Furthermore, since Jena can handle input ontologies in OWL (the default), and RDFS, it is necessary to be able to specify which language is being processed. This will affect both the parsing of the input documents, and the language profile selected for the constants in the generated Java class.

Command line --owl
Config file <sgen:owl rdf:datatype="&xsd;boolean">true</sgen:owl>
Command line --rdfs
Config file <sgen:rdfs rdf:datatype="&xsd;boolean">true</sgen:owl>

Prior to Jena 2.2, schemagen used a Jena model to load the input document that also applied some rules of inference to the input data. So, for example, a resource that is mentioned as the owl:range of a property can be inferred to be rdf:type owl:Class, and hence listed in the class constants in the generated Java class, even if that fact is not directly asserted in the input model. From Jena 2.2 onwards, this option is now off by default. If correct handling of an input document by schemagen requires the use of inference rules, this must be specified by the inference option.

Command line --inference
Config file <sgen:inference rdf:datatype="&xsd;boolean">true</sgen:owl>

Specifying the Java package

Command line --package <*package-name*>
Config file <sgen:package rdf:datatype="&xsd;string">*package-name*</sgen:package>

By default, the Java class generated by schemagen will not be in a Java package. Set the package configuration option to specify the Java package name. Change from Jena 2.6.4-SNAPSHOT onwards: Setting the package name will affect the directory into which the generated class will be written: directories will be appended to the output directory to match the Java package.
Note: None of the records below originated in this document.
/-- Mean power of ADC codes against that of a full-scale sine, whose peak is taken as 127 codes (DESIGN CHOICE, log entry 84). -/
def fullScaleShare (l : List Int) : Rat := if l = [] then 0 else (norm2 l : Rat) * 2 / (l.length * 16129 : Nat)

/-- MSE_DB of a pair (R113). -/
def RxPair.mseDb (x : RxPair) : Int := if x.mseSet then tenLog x.mse else 0

/-- MARGIN of a pair in a mode, 0.1 dB (R113); 0 where the MSE is 0 (DESIGN CHOICE, log entry 84). -/
def RxPair.margin (x : RxPair) (m : Rung) : Int :=
  if x.mseSet && 0 < x.mse then tenLog ((meanPower m : Rat) / x.mse) - (snrReq m : Int) else 0

/-- 10 to a power. -/
def tenPow (n : Int) : Rat := if 0 ≤ n then (10 : Rat) ^ n.toNat else 1 / (10 : Rat) ^ (-n).toNat

/-- A level of 10 log10 v + c/100 dB in 0.25 dB, halves away from zero: the greatest n with 10^((2n − 1)/80) ≤ v × 10^(c/1000) for positive results, found
between −1,023 and 1,024; −1,023 for no power. -/
def quarterDb (v : Rat) (c : Int) : Int :=
  if v ≤ 0 then -1023
  else
    let p := v ^ 2000 * tenPow (2 * c)
    let atLeast := fun (n : Int) => if 0 < n then decide (tenPow (25 * (2 * n - 1)) ≤ p) else decide (tenPow (25 * (2 * n - 1)) < p)
    (List.range 11).foldl (fun (acc : Int) k =>
      let step : Int := 2 ^ (10 - k)
      if atLeast (acc + step) then acc + step else acc) (-1023)

/-- A level of 10 log10 v + c/100 dB is at least n × 0.25 dB. -/
def levelAtLeast (v : Rat) (c n : Int) : Bool := decide (tenPow (25 * n - c) ≤ v ^ 1000)

/-- What a pair's level at the ADC is referred to the MDI with, in 0.01 dB: K_FS less the PGA and digital gains (R87). -/
def State.mdiOffset (s : State) (p : Pair) : Int :=
  let x := s.rx.pair.at p
  (s.nvm.trim.pair.at p).kfs - (50 * (x.pga : Int) - 600) - roundRat x.gain

/-- The strength of a pair referred to the MDI from ADC samples, in 0.25 dBm (R87). -/
def State.strengthOf (s : State) (p : Pair) (l : List Int) : Int := quarterDb (fullScaleShare l) (s.mdiOffset p)

/-- The mean power of samples of a pair, referred to the MDI, is at least a level in 0.25 dBm. -/
def State.powerAtLeast (s : State) (p : Pair) (l : List Int) (n : Int) : Bool := levelAtLeast (fullScaleShare l) (s.mdiOffset p) n

/-- The last n samples of a stream. -/
def lastSamples {α : Type} (n : Nat) (l : List α) : List α := l.drop (l.length - n)

/-- The running strength of a pair: its most recent 256 samples. -/
def State.strengthNow (s : State) (p : Pair) : Int := s.strengthOf p (lastSamples 256 (fit1024 ((s.rxPeriod 0).adc.at p)))

/-- One update of the fast gain loop from 16 samples (R84): a quarter of the error to −9.0 dBFS, since 16 of the 64 symbols of its time constant have passed
(DESIGN CHOICE, log entry 84); the setting is quantised to 0.5 dB and clamped to the range. -/
def RxPair.gainStep (x : RxPair) (l : List Int) : RxPair :=
  let acc := clampInt 0 1440 (x.gainAcc + (-90 - tenLog (fullScaleShare l)))
  let g := ((acc + 10) / 20).toNat
  { x with gainAcc := acc, pga := g, pgaMin := min x.pgaMin g, pgaMax := max x.pgaMax g }

/-- The fast gain loop over samples, 16 at a time. -/
def RxPair.gainLoop (x : RxPair) : Nat → List Int → RxPair
  | 0, _ => x
  | n + 1, l => if l.length < 16 then x else (x.gainStep (l.take 16)).gainLoop n (l.drop 16)

/-- The loop begins from the setting in force (R84); its movement is counted from there (Table 5-6, T1). -/
def RxPair.gainStart (x : RxPair) : RxPair := { x with gainAcc := 20 * x.pga, pgaMin := x.pga, pgaMax := x.pga }

/-- The fast gain loop of every pair runs on the samples of the period under way that it has not seen yet. -/
def State.runGain (s : State) (adc : Quad (List Int)) : State :=
  { s with rx := { s.rx with pair := s.rx.pair.mapIdx (fun p x => x.gainLoop ((adc.at p).length / 16) ((adc.at p).drop s.rx.gainPos)) } }

/-- Change of the slow digital gain in a period: 1,024 of the 1,048,576 symbols of its time constant (R86), in 0.01 dB. -/
def RxPair.gainChange (x : RxPair) (l : List Int) : Rat := ((-900 : Rat) - (10 * tenLog (fullScaleShare l) : Int) - x.gain) / 1024

/-- The phase loop over a period: PHASE_LAG, the run of R111 and the interpolator (R90). -/
def RxPair.phaseStep (x : RxPair) (m : Rung) (err : Int) : RxPair :=
  { x with
    phaseLag := err, lagRun := if 32 < err.natAbs then min 1024 (x.lagRun + 1) else 0
    phase := x.phase + freePhaseGain m * (err : Rat) }

/-! ### What a pair learns from a period (R90, R106, R107) -/

/-- What Table 3-4 or 5-7 lets a pair do with a period: coefficient steps (none: frozen), the refresh step's clip, the digital gain, the MSE, the phase loop. -/
structure Learning where
  steps : Option Steps := none
  clip : Bool := false
  gain : Bool := false
  mse : Bool := false
  loops : Bool := false
deriving DecidableEq, Repr

/-- The update a pair draws from the period of an age. The MSE takes part only where its FFE is not frozen (R113). -/
def State.updateOf (s : State) (p : Pair) (age : Nat) (e : List Rat) (d : Quad (List Int)) (k : Learning) : CoefUpd :=
  let x := s.rx.pair.at p
  let u := match k.steps with | some m => s.drawUpdate p age e d m | none => {}
  let v := if k.clip then u.clip x.coef else u
  { v with
    gain := if k.gain then some (x.gainChange (fit1024 ((s.rxPeriod age).adc.at p))) else none
    err := if k.mse && s.rx.ctl.adaptEn.getLsbD 0 then some (meanSquare e) else none }

/-- A pair after a period: its phase loop, the update drawn, the decisions kept for FEXT. `u`: the combined outputs, `d`: the decisions of every pair. -/
def State.learn (s : State) (p : Pair) (age : Nat) (u e : List Rat) (d : Quad (List Int)) (k : Learning) (x : RxPair) : RxPair :=
  let y := if k.loops then x.phaseStep (s.link.mode.getD 0) (freePhaseError u (d.at p) x.missing) else x
  { y.push (s.updateOf p age e d k) with tent := (d.at p).drop 769 }

/-- A pair that draws nothing from a period and has no decisions in it. -/
def RxPair.rest (x : RxPair) : RxPair := { x.push {} with tent := [] }

/-! ### The drift guard's movements (R108, R111) -/

/-- Difference of two vectors; an empty one is zeros. -/
def coefDiff (a b : List Int) : List Int := if a = [] then b else if b = [] then a else List.zipWith (· - ·) a b
/-- The same for bins. -/
def binDiff (a b : List (Int × Int)) : List (Int × Int) := if a = [] then b else if b = [] then a else List.zipWith (fun x y => (x.1 - y.1, x.2 - y.2)) a b

/-- ‖w − w_snap‖² and ‖w_snap‖² of the four block classes of a pair: FFE, echo, NEXT, FEXT. -/
def RxPair.movement (x : RxPair) : List (Nat × Nat) :=
  let c := x.coef
  let o := x.snapCoef
  [(norm2 (coefDiff c.ffe o.ffe), norm2 o.ffe),
   (binNorm2 (binDiff c.echo0 o.echo0) + binNorm2 (binDiff c.echo1 o.echo1), binNorm2 o.echo0 + binNorm2 o.echo1),
   (sumNat (pairs.map (fun q => binNorm2 (binDiff (c.next.at q) (o.next.at q)))), sumNat (pairs.map (fun q => binNorm2 (o.next.at q)))),
   (sumNat (pairs.map (fun q => norm2 (coefDiff (c.fext.at q) (o.fext.at q)))), sumNat (pairs.map (fun q => norm2 (o.fext.at q))))]

/-! ### Snapshots and the passive cable estimates (R110, R278) -/

/-- A pair's echo response over 2,048 lags: the inverse transforms of its two echo partitions (R92, R278). -/
def echoResponse (c : Coefs) : List Rat :=
  let part := fun (e : List (Int × Int)) => if e = [] then List.replicate 1024 0 else (ofBins (binsOf e)).take 1024
  part c.echo0 ++ part c.echo1

/-- Local peaks of a list of magnitudes with their positions: above the value before and not below the one after (DESIGN CHOICE for equal values, log entry 94). -/
def localPeaks (h : List Rat) : List (Nat × Rat) :=
  ((List.zip (List.zip (0 :: h) h) (h.drop 1 ++ [0])).zipIdx.filter (fun x => x.1.1.1 < x.1.1.2 && x.1.2 ≤ x.1.1.2)).map (fun x => (x.2, x.1.1.2))

/-- Time of an echo lag in ps, less the fixed internal delay; none before it (R278). -/
def State.lagPs (s : State) (p : Pair) (i : Nat) : Option Nat :=
  let t := i * periodNs s.link.mode * 1000 / 1024
  if freeInternalDelay p ≤ t then some (t - freeInternalDelay p) else none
Additional decorations on the main class declaration

Command line --classdec <*class-declaration*>
Config file <sgen:classdec rdf:datatype="&xsd;string">*class-declaration*</sgen:classdec>

In some applications, it may be convenient to add additional information to the declaration of the Java class, for example that the class implements a given interface (such as java.lang.Serializable). Any string given as the value of the class-declaration option will be written immediately after “public class <i>ClassName</i>”.
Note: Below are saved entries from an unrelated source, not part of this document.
/-- Signal a ring's vector, spaced by IRQ_HOLDOFF (R334). -/
def State.signalRing (s : State) (i : Nat) : State :=
  let r := s.ring i
  let soon := match r.lastSignal with
    | some t => decide (s.time < t + 1000 * r.irqHoldoff)
    | none => false
  if soon then s.modRing i (fun r => { r with signalDue := true })
  else (s.modRing i (fun r => { r with lastSignal := some s.time })).signalVector (ringVector i)

/-- Bytes that a ring's completions placed and its open RECV_MULTI hold in the receive staging buffer are free (R343). -/
def State.freeStaging (s : State) (i : Nat) : State :=
  let r := s.ring i
  let n := sumNat (r.placed.map (·.staged)) + (match r.multi with | some m => sumNat (m.frames.map (fun f => f.1.length)) | none => 0)
  { s with kw := { s.kw with stagingUsed := s.kw.stagingUsed - n } }

/-- Completions written and not observed are forgotten, with what they hold in the receive staging buffer. -/
def State.forgetWritten (s : State) (i : Nat) : State :=
  let n := sumNat ((s.ring i).written.map (·.staged))
  State.modRing { s with kw := { s.kw with stagingUsed := s.kw.stagingUsed - n } } i (fun r => { r with written := [] })

/-- Halt a ring (R332): with FAULT 3 what is placed is given up. -/
def State.haltRing (s : State) (i code : Nat) : State :=
  let lost := (s.ring i).placed.length + b2n (s.ring i).multi.isSome
  let s0 := if code = 3 then (s.freeStaging i).modRing i (fun r => { r with placed := [], multi := none }) else s
  let s1 := s0.modRing i (fun r => { r with halted := true, fault := code, noticeDue := code ≠ 3, lastSignal := some s.time })
  let s2 := if code = 3 then s1.doneLost lost else s1
  let s3 := s2.modKwCnt (fun c => { c with ringFaults := inc 32 c.ringFaults })
  let s4 := if i = controlRing then s3 else s3.modStats i (fun t => { t with ringFaults := inc 16 t.ringFaults })
  (s4.signalVector (ringVector i)).raiseEvent evKeyway

/-- A frame length that fits (R338). -/
def frameFits (e len : Nat) : Bool := 14 ≤ len && len + e + 4 ≤ 16000

/-- Bytes of a record of a multi-frame payload: sub-header, frame and padding (R337). -/
def recordLen (flen : Nat) : Nat := (8 + flen + 7) / 8 * 8

/-- The frames of a SEND_MULTI payload, when its records fill it exactly (R337, Table 10-17). -/
def splitRecords : Nat → List Byte → Option (List (List Byte))
  | 0, bs => if bs = [] then some [] else none
  | n + 1, bs =>
    let flen := leAt bs 0 2
    if bs.length < recordLen flen then none
    else match splitRecords n (bs.drop (recordLen flen)) with
      | some fs => some ((bs.drop 8).take flen :: fs)
      | none => none

end Sys2Proof.Machine

namespace Sys2Proof
open Machine

/-- Frames of a capsule on a flow ring, by opcode; none: the lengths are wrong. -/
def Capsule.frames (c : Capsule) : Option (List (List Byte)) :=
  match c.opcode.toNat with
  | 0x01 => if c.fcount = 0 then some [c.payload.take c.len] else none
  | 0x02 => splitRecords (c.fcount + 1) (c.payload.take c.len)
  | 0x03 => if c.len = 0 then some [] else none
  | _ => some []

end Sys2Proof

namespace Sys2Proof.Machine

/-- The first failure of Table 10-17 on a flow ring. -/
def State.checkFlowCapsule (s : State) (i : Nat) (c : Capsule) : Option Status :=
  let op := c.opcode.toNat
  let e := s.wardExtra i
  let sends := op = 1 || op = 2
  firstFail [
    (!(op ≤ 3), .badOpcode),
    (c.len > 16384, .lenRange),
    (c.span ≠ spanOf c.len, .spanBad),
    (c.flowNo ≠ i || !(s.flow i).exist, .flowInvalid),
    ((match c.frames with
      | none => true
      | some fs => sends && fs.any (fun f => !frameFits e f.length)), .lenRange),
    (sends && ((s.isProtected i && !s.ready .ward) || ((s.ring i).downDiscard && !s.linkInData)), .notReady),
    (c.flags.toNat / 2 ≠ 0 || c.spanWord.toNat / 512 ≠ 0 || c.status ≠ 0 || c.args.any (fun b => b ≠ 0), .range)]

/-- The tier 1 checks of the control ring, and all of Table 10-17 for NOP and FENCE (R340). -/
def checkControlCapsule (c : Capsule) : Option Status :=
  let op := c.opcode.toNat
  let own := op = 0 || op = 3
  firstFail [
    (!(own || (0x40 ≤ op && op < 0x80)), .badOpcode),
    (c.len > 16384, .lenRange),
    (c.span ≠ spanOf c.len, .spanBad),
    (op = 3 && c.len ≠ 0, .lenRange),
    (own && (c.flags ≠ 0 || c.flowWord ≠ 0 || c.spanWord.toNat / 512 ≠ 0 || c.status ≠ 0 || c.args.any (fun b => b ≠ 0)), .range)]

/-- A refusal by Keyway: SEND_DONE with the status, and its counters (R336, R340). -/
def State.refuseCapsule (s : State) (i : Nat) (c : Capsule) (st : Status) : State :=
  let s1 := s.modKwCnt (fun k => match st with
    | .badOpcode => { k with refOpcode := inc 32 k.refOpcode }
    | .lenRange => { k with refLen := inc 32 k.refLen }
    | .spanBad => { k with refSpan := inc 32 k.refSpan }
    | .flowInvalid => { k with refFlow := inc 32 k.refFlow }
    | _ => { k with refOther := inc 32 k.refOther })
  let s2 := if i = controlRing then s1 else s1.modStats i (fun t => { t with refused := inc 16 t.refused })
  s2.complete i 0 (sendDone c.opcode.toNat (if i = controlRing then 0 else i) c.tag.toNat st 0 (s.flow i).gen none)
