/-- A training period of T1 to T4 or of a fast retrain (R163 to R167): READY, the countdown and the turns of T1. -/
def State.sendTraining (s : State) (phase : Nat) (frt : Bool) : State :=
  let t := s.link.train
  let o := t.pos % 2064
  let own := phase ≠ 1 || (o < 2048 && (t.pos / 2064 % 2 = if s.link.role then 1 else 0))
  let go := t.ready && (3 ≤ t.farReady || t.farNext)
  let cd := if phase = 1 then (if 2040 ≤ o && o < 2048 then 2048 - o else 0) else if t.cd = 0 then (if go then 8 else 0) else if 1 < t.cd then t.cd - 1 else 1
  let (s1, info) := if phase = 1 then (s, 0) else s.infoTx false t.tseq 256
  let word := trainingWord phase t.ready s.link.role frt t.tseq info cd
  let s2 := s1.modLink (fun l => { l with train := { l.train with
    tseq := (t.tseq + 1) % 256, pos := t.pos + 1, cd := cd, turnReady := if phase = 1 && own && o = 0 then go else t.turnReady } })
  if own then s2.drive 3 true (fun p => if s.kn.run.txForm && s.kn.shed = p then s.shedFill p s.lc.run.txSeq else some (trainingSymbols p.val phase word t.tseq))
  else s2.silent

/-- A lead or content period of a refresh window (R201). -/
def State.sendRefresh (s : State) : State :=
  let seq := s.lc.run.txSeq
  let word := trainingWord 4 true s.link.role false seq 0 0
  (s.drive 3 true (fun p => some (trainingSymbols p.val 4 word seq))).modRun (fun r => { r with txSeq := (seq + 1) % 256 })

/-- Bytes that a standard mode's PCS takes in one timeline period: its rate times the period of Table 4-2. -/
def stdPeriodBytes (m : Rung) : Nat := if m = 7 then 1024 else 1600

/-- A period of a standard mode in data: frames leave with preamble and gap in the order they came (R162, R341). -/
def State.sendStandard (s : State) : State :=
  let m := s.link.mode.getD 7
  let n := stdPeriodBytes m
  let push := fun (st : State) =>
    match st.kw.txBuf with
    | f :: _ => if st.lc.run.stream.length < n then (st.pushFrame f (st.lc.run.stream.length * periodNs s.link.mode / n)).modRun (fun r => { r with stream := r.stream ++ List.replicate 16 0 }) else st
    | [] => st
  let s1 := (List.range 30).foldl (fun st _ => push st) s
  s1.takeStream (min n s1.lc.run.stream.length)

/-- A period of native Quiet-Latch: the count, silence, windows and settle periods. -/
def State.sendQuiet (s : State) : State :=
  let q := s.ql.run
  let ri := if s.link.mode = some 0 then 1562 else 781
  let count := fun (st : State) => st.modQl (fun x => { x with qc := x.qc.map (· + 1) })
  let ns := periodNs s.link.mode
  let silence := fun (st : State) =>
    State.modQlCnt (count (st.silent.modRun (fun r => { r with txSeq := (r.txSeq + 1) % 256 }))) (fun c => { c with quietNs := c.quietNs + ns })
  match q.txState, q.qc with
  | 2, _ => silence (s.drive 4 true (fun _ => none))
  | 3, some k =>
    let i := k % ri
    let s1 := if i < 32 then s.sendRefresh else s.sendData true (48 - i)
    let s2 := count s1
    if i = 47 then (s2.modQl (fun x => { x with txState := 2 })).modQlCnt (fun c => { c with refreshTx := inc 32 c.refreshTx }) else s2
  | 4, _ =>
    if q.settleTx = 7 then
      (s.modRun (fun r => { r with txSeq := (r.txSeq + 1) % 256, thpLate := Quad.all 0, firLate := Quad.all 0 })).modQl (fun x => { x with settleTx := 6 })
    else if q.settleTx = 0 then
      let exit := match q.burstAt with | some t => min 65535 (s.time - t) | none => s.ql.exitNs
      let t := s.sendData false 256
      State.modQl { t with ql := { t.ql with exitNs := exit } } (fun x => { x with txState := 0, qc := none })
    else (s.sendData true 256).modQl (fun x => { x with settleTx := x.settleTx - 1 })
  | _, _ => s.sendData false 256

/-- Quiet-Latch ends once this end's first data period is sent and its receive direction is in data, an entry that was aborted included: the device is in Active, the
data bank takes the next generation, and a SLOT_STAGE OPEN that waited opens (R215, R217). -/
def State.leaveQuiet (s : State) : State :=
  if !s.ql.run.laid || s.ql.run.txState ≠ 0 || s.ql.run.rxState ≠ 0 then s
  else
      let s2 : State := { s with pwr := { s.pwr with state := if s.pwr.state = .quietLatch then .active else s.pwr.state } }
      let s3 := s2.modEng (fun g => { g with
        lastGen := g.lastGen + 1, activeGen := g.lastGen + 1, switchPeriod := g.period % 2 ^ 32
        useB := if s.ql.run.committed then !g.useB else g.useB, profile := Profile.ofRung (s.link.mode.getD 0) false })
      (s3.modQl (fun q => { q with laid := false, committed := false, farQc := none, waitFar := 0, idleSince := none, burstAt := none, farQr0 := 0, missRow := 0 })).gateEngines.openWaiting

/-- The period numbered k by a quiet count lies in or beside a refresh window: from the boundary before it until three periods after its
last (R217). -/
def besideWindow (ri k : Nat) : Bool := (ri ≤ k && k % ri < 51) || (k + 1) % ri = 0

/-- The data bank is wanted in the period that begins: a direction in data, a window, a wake, a woken reception, or listening (R217). `qc` names the next transmit
period, `farQc` the receive period released next, which entered three periods before the one that begins. -/
def State.wantsData (s : State) : Bool :=
  let q := s.ql.run
  let ri := if s.link.mode = some 0 then 1562 else 781
  q.txState = 0 || q.txState = 1 || q.txState = 4 || q.rxState = 0 || q.rxState = 6 ||
    (match q.qc with | some k => besideWindow ri (k - 1) | none => false) || (match q.farQc with | some k => besideWindow ri (k + 3) | none => false) ||
    (match q.rx with | some r => r.bankIn = some 0 | none => false)

/-- The bank in force changes by hardware at a boundary while Quiet-Latch is in force (R217). -/
def State.quietBank (s0 : State) : State :=
  let s := s0.modQl (fun q => { q with rx := q.rx.map (fun r => { r with bankIn := r.bankIn.map (· - 1) }) })
  if s.ql.run.laid && s.ql.run.committed = s.wantsData then
    ((s.modQl (fun q => { q with committed := !s.wantsData })).modEng (fun g => { g with useB := !g.useB })).gateEngines
  else s

/-- The idle timer of R195: it runs while the conditions hold, with the IDLE_TIME of its start (R221). -/
def State.idleTick (s : State) : State :=
  if s.ql.run.txState = 0 && s.quietAllowed then
    (if s.ql.run.idleSince.isSome then s else s.modQl (fun q => { q with idleSince := some (s.time, 1000 * s.ql.ctl.idleTime) }))
  else s.modQl (fun q => { q with idleSince := none })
Adding general declarations within the generated class

Command line --declarations <*declarations*>
Config file <sgen:declarations rdf:datatype="&xsd;string">*declarations*</sgen:declarations>

Some more complex vocabularies may require access to static constants, or other Java objects or factories to fully declare the constants defined by the given templates. Any text given by the declarations option will be included in the generated class after the class declaration but before the body of the declared constants. The value of the option should be fully legal Java code (though the template substitutions will be performed on the code). Although this option can be declared as a command line option, it is typically easier to specify as a value in a configuration options file.
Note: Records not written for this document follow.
-- ==== Sys2Proof/Machine/DieLink.lean ====
section
/-! DEFINITION. The die link, line protection and the power states (01_dies_and_die_link R21 to R45; 03 R104, R109). -/

namespace Sys2Proof.Machine

/-! ### The alignment search (R29, R30) -/

/-- A physical lane is healthy (R29). -/
def laneHealthy (t : LaneTest) : Bool := t.locked && t.slips < 32 && 25 ≤ t.eye && t.errors = 0

/-- The result of the search in a direction (R30). -/
def DlDir.search (d : DlDir) (ts : List LaneTest) : DlDir :=
  let test := fun (p : Nat) => ts.getD p { locked := false, slips := 0, eye := 0, errors := 0 }
  let healthy := (List.range 26).filter (fun p => laneHealthy (test p))
  let h := healthy.length
  let ls := d.lanes.zipIdx.map (fun x => { x.1 with eye := (test x.2).eye % 256, slips := (test x.2).slips % 32, recent := [] })
  { d with
    lanes := mapLanes ls healthy (if 24 ≤ h then logicalLanes false else if 20 ≤ h then logicalLanes true else [])
    epoch := 0, epochFrom := 0, mapped := decide (20 ≤ h), reduced := decide (20 ≤ h) && decide (h < 24), subst := none, waiting := [], resend := [] }

/-- ALIGNMENT_SEARCH: Benash starts the search on all lanes of both directions. -/
def execAlignmentSearch (s : State) : Host.Outcome State Fault Refusal :=
  .next (if s.heldReset || s.dl.searching.isSome || s.pwr.railLow &&& 3 ≠ 0 then s else s.startSearch)

/-- ALIGNMENT_SEARCH_END, with the tests of the 26 outbound and inbound lanes. -/
def execAlignmentSearchEnd (outb inb : List LaneTest) (s : State) : Host.Outcome State Fault Refusal :=
  .next <|
    if s.dl.searching.isNone then s
    else
      let o := s.dl.outb.search outb
      let i := s.dl.inb.search inb
      let s1 : State := { s with dl := { s.dl with outb := o, inb := i, searching := none, ready := o.mapped && i.mapped } }
      let say := fun (st : State) (d : DlDir) (inb was : Bool) =>
        if !d.mapped then st.logEntry unitLine 4 kindFault 0 0x40 (b2n inb)
        else if d.reduced then st.noteReduced inb was else st
      say (say s1 o false s.dl.reduced) i true (s.dl.reduced || o.reduced)

/-- ALIGNMENT_RETRY: 10 s after a search that left a direction without a map, it is repeated. -/
def execAlignmentRetry (s : State) : Host.Outcome State Fault Refusal :=
  .next (if s.heldReset || s.pwr.railLow &&& 3 ≠ 0 || s.dl.searching.isSome || s.dl.searches = 0 || (s.dl.outb.mapped && s.dl.inb.mapped) then s else s.startSearch)

/-! ### Substitution (R31 to R35) -/

/-- LANE_SUBSTITUTION: a cause of a substitution of a physical lane. -/
def execLaneSubstitution (inb : Bool) (lane cause : Nat) (s : State) : Host.Outcome State Fault Refusal := .next (s.laneCause inb lane cause)

/-- Lane frames that pass in the period under way (R26). -/
def State.framesNow (s : State) : Nat := framesIn (s.eng.period - s.dl.cyclePeriod) (periodNs s.link.mode)

/-- SPARE_CLEAN_COUNT: the duplicating spare has passed 1,024 frames, and Benash announces a switch frame at least 16 frames ahead (R31). -/
def execSpareCleanCount (inb : Bool) (s : State) : Host.Outcome State Fault Refusal :=
  .next <|
    match (s.dir inb).subst with
    | some x =>
      if x.announced.isSome || !s.lanesRun inb then s
      else (s.modDir inb (fun d => { d with subst := some { x with announced := some (s.dl.frameNo + s.framesNow + 16 + freeFrameLead s.draws) } })).drawn
    | none => s

/-- Move a logical lane to a spare and retire the old lane. -/
def DlDir.move (d : DlDir) (old spare : Nat) : DlDir :=
  (d.modLane spare (fun l => { l with logical := (d.lane old).logical })).modLane old (fun l => { l with logical := 0xFE })

/-- SUBSTITUTION_SWITCH: at the announced frame both ends switch, with the new epoch (R31). It comes in the period in which that frame begins. -/
def execSubstitutionSwitch (inb : Bool) (s : State) : Host.Outcome State Fault Refusal :=
  .next <|
    match (s.dir inb).subst with
    | none => s
    | some x =>
      match x.announced with
      | none => s
      | some f =>
        if !s.lanesRun inb || s.dl.frameNo + s.framesNow < f then s
        else
          let s1 := s.modDir inb (fun d => { (d.move x.old x.spare) with subst := none, epoch := (d.epoch + 1) % 256, epochFrom := f })
          let s2 : State := { s1 with dl := { s1.dl with substs := inc 16 s1.dl.substs } }
          ((s2.logEntry unitLine 2 kindRepair x.cause (if inb then 0x42 else 0x41) x.old x.spare x.cause (s2.dir inb).epoch).raiseEvent evDielink).nextSubst inb 26

/-! ### Lane frames (R24 to R28, R104, R109) -/

/-- CRC-16 of word 63 over words 0 to 62, each least significant byte first (Table 1-4). Within a byte the most significant bit is taken first (DESIGN CHOICE, log
entry 68: the spec gives the order of the bytes, and of the bits on the lane, but not that of the bits in the check). -/
def laneCheck (ws : List (BitVec 32)) : Nat :=
  crcLeft 16 0x8BB7 0xFFFF ((ws.take 63).flatMap (fun w => (leBytes 4 w.toNat).flatMap (fun b => msbBits 8 b.toNat)))

/-- Bits, least significant first, as 32-bit words; the last one is filled up with 0 (R25). -/
def wordsOf : Nat → List Bool → List (BitVec 32)
  | 0, _ => []
  | n + 1, bits => BitVec.ofNat 32 (ofBools (bits.take 32)) :: wordsOf n (bits.drop 32)

/-- Bits of one sample: 10-bit DAC codes outbound, 8-bit ADC samples inbound (R25). -/
def sampleBits (inb : Bool) : Nat := if inb then 8 else 10

/-- Words that n samples take in a frame. -/
def sampleWords (inb : Bool) (n : Nat) : Nat := (sampleBits inb * n + 31) / 32

/-- The samples of a pair packed least significant bit first into consecutive words (R25). -/
def packSamples (inb : Bool) (samples : List Int) : List (BitVec 32) :=
  wordsOf (sampleWords inb samples.length) (samples.flatMap (fun v => toBools (sampleBits inb) (ofInt (sampleBits inb) v)))

/-- The payload of a pair group in a frame: its sample data, then control words (R25, R33). `lanes`: 6, or 5 in the reduced map. -/
def groupPayload (inb : Bool) (lanes : Nat) (samples : List Int) (control : List (BitVec 32)) : List (BitVec 32) :=
  let ws := packSamples inb samples ++ control
  ws.take (62 * lanes) ++ List.replicate (62 * lanes - ws.length) 0

/-- The 62 payload words of the logical lane at a position of its group (R25, R33). -/
def lanePayload (lanes pos : Nat) (group : List (BitVec 32)) : List (BitVec 32) := (List.range 62).map (fun w => group.getD (w * lanes + pos) 0)

/-- A lane frame: MARKER, FCOUNT, EPOCH, payload and CHECK (R24). -/
def laneFrame (count epoch : Nat) (payload : List (BitVec 32)) : List (BitVec 32) :=
  let body := BitVec.ofNat 32 (packNat [(16, 0x5A3C), (8, count), (8, epoch)]) :: payload
  body ++ [BitVec.ofNat 32 (laneCheck body)]

/-- Words of control traffic that a group offers in a frame (R25, R33). -/
def groupControl (inb : Bool) (lanes n : Nat) : Nat := 62 * lanes - sampleWords inb n

/-- The control channel of a direction in a frame: its words over groups 0 to 3 in order (R25). -/
def controlShare (inb : Bool) (lanes n : Nat) (control : List (BitVec 32)) (group : Nat) : List (BitVec 32) :=
  (control.drop (group * groupControl inb lanes n)).take (groupControl inb lanes n)

/-- The frame of a logical lane: the samples of each pair in it, and the control words of the direction (R24, R25). -/
def frameOf (inb reduced : Bool) (lane count epoch : Nat) (samples : Quad (List Int)) (control : List (BitVec 32)) : List (BitVec 32) :=
  let lanes := if reduced then 5 else 6
  let p : Pair := ⟨lane / 6 % 4, Nat.mod_lt _ (by decide)⟩
  laneFrame count epoch (lanePayload lanes (lane % 6) (groupPayload inb lanes (samples.at p) (controlShare inb lanes (samples.at p).length control p.val)))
Omitting sections of the generated vocabulary

Command line --noclasses
--nodatatypes
--noproperties
--noindividuals
Config file <sgen:noclassses rdf:datatype="&xsd;boolean">true</sgen:noclassses>
<sgen:nodatatypes rdf:datatype="&xsd;boolean">true</sgen:nodatatypes>
<sgen:noproperties rdf:datatype="&xsd;boolean">true</sgen:noproperties>
<sgen:noindividuals rdf:datatype="&xsd;boolean">true</sgen:noindividuals>

By default, the vocabulary class generated from a given ontology will include constants for each of the included classes, datatypes, properties and individuals in the ontology. To omit any of these groups, use the corresponding noXYZ configuration option. For example, specifying --noproperties means that the generated class will not contain any constants corresponding to predicate names from the ontology, irrespective of what is in the input document.

Section header comments

Command line --classSection *<section heading>*
--datatypeSection *<section heading>*
--propSection *<section heading>*
--individualSection *<section heading*>
--header *<file header section>*
--footer *<file footer section>*
Config file <sgen:classSection rdf:datatype="&xsd;string">*section heading*</sgen:classSection>
<sgen:datatypeSection rdf:datatype="&xsd;string">*section heading*</sgen:datatypeSection>
<sgen:propSection rdf:datatype="&xsd;string">*section heading*</sgen:propSection>
<sgen:individualSection rdf:datatype="&xsd;string">*section heading*</sgen:individualSection>
<sgen:header rdf:datatype="&xsd;string">*file header*</sgen:header>
<sgen:footer rdf:datatype="&xsd;string">*file footer*</sgen:footer>

Some coding styles use block comments to delineate different sections of a class. These options allow the introduction of arbitrary Java code, though typically this will be a comment block, at the head of the sections of class constant declarations, datatype constant declarations, property constant declarations, and individual constant declarations.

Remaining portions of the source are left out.